## TASK PROMPT
Print only the lines that begin at the line containing "of APPLY. -/" and end at the last line of the material, both included, without any change.

══ RECORDS SHOWN

-- ==== Sys2Proof/Machine/CodeTable.lean ====
section
/-! DEFINITION. The code table encoder and decoder, commands APPLY and DECODE (spec/42_codetable.md R120 to R125). -/

namespace Sys2Proof.Machine

/-- The loop of APPLY from input index `i` on, with the bit string `b` built so far; `cap` is BUF_CAP (R120). -/
def applyScan (cap : Nat) (ct : SymTab BitString) : Nat → List Byte → BitString → Except Raise BitString
  | _, [], b => .ok b
  | i, s :: rest, b =>
    if (symGet ct s).length = 0 then .error (raiseLookup i)
    else if b.length + (symGet ct s).length > 8 * cap then .error (raiseCapacity 1)
    else applyScan cap ct (i + 1) rest (b ++ symGet ct s)

/-- `CodeTable.apply` (R120). -/
def applyCodes (cap : Nat) (ct : SymTab BitString) (data : List Byte) : Except Raise BitString :=
  applyScan cap ct 0 data []

/-- The reverse map: `rev(c) = s` iff `|CT[s]| > 0` and `CT[s] = c` (R123). -/
def revLookup (ct : SymTab BitString) (c : BitString) : Option Byte :=
  allSyms.find? (fun s => symGet ct s ≠ [] && symGet ct s == c)

/-- The loop of DECODE: the bits left, their index `k`, the output so far, the accumulated bits and where they start
(R122). -/
def decodeScan (cap : Nat) (ct : SymTab BitString) :
    BitString → Nat → List Byte → BitString → Nat → Except Raise (List Byte)
  | [], _, o, acc, start => if acc ≠ [] then .error (raiseLookup start) else .ok o
  | b :: rest, k, o, acc, start =>
    match revLookup ct (acc ++ [b]) with
    | some s =>
      if o.length = cap then .error (raiseCapacity 2)
      else decodeScan cap ct rest (k + 1) (o ++ [s]) [] (k + 1)
    | none => decodeScan cap ct rest (k + 1) o (acc ++ [b]) start

/-- The reverse-table lookup of R122. -/
def decodeBits (cap : Nat) (ct : SymTab BitString) (bits : BitString) : Except Raise (List Byte) :=
  decodeScan cap ct bits 0 [] [] 0

/-- The state change of APPLY. -/
def applyStage : Stage := fun s =>
  match applyCodes s.cfg.bufCap s.ct s.inBuf with
  | .ok b => .ok (s.setBits b)
  | .error r => .error r

/-- The state change of DECODE. -/
def decodeStage : Stage := fun s =>
  match decodeBits s.cfg.bufCap s.ct s.bits with
  | .ok o => .ok (s.setOut o)
  | .error r => .error r

/-- APPLY (R120). -/
def execApply (s : State) : Host.Outcome State Fault Refusal := .next (s.runCommand 0x30 applyStage)

/-- DECODE (R122). -/
def execDecode (s : State) : Host.Outcome State Fault Refusal := .next (s.runCommand 0x31 decodeStage)

end Sys2Proof.Machine
end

════

## RESPONSE BOX
/-- The state change of APPLY. -/
def applyStage : Stage := fun s =>
  match applyCodes s.cfg.bufCap s.ct s.inBuf with
  | .ok b => .ok (s.setBits b)
  | .error r => .error r

/-- The state change of DECODE. -/
def decodeStage : Stage := fun s =>
  match decodeBits s.cfg.bufCap s.ct s.bits with
  | .ok o => .ok (s.setOut o)
  | .error r => .error r

/-- APPLY (R120). -/
def execApply (s : State) : Host.Outcome State Fault Refusal := .next (s.runCommand 0x30 applyStage)

/-- DECODE (R122). -/
def execDecode (s : State) : Host.Outcome State Fault Refusal := .next (s.runCommand 0x31 decodeStage)

end Sys2Proof.Machine
end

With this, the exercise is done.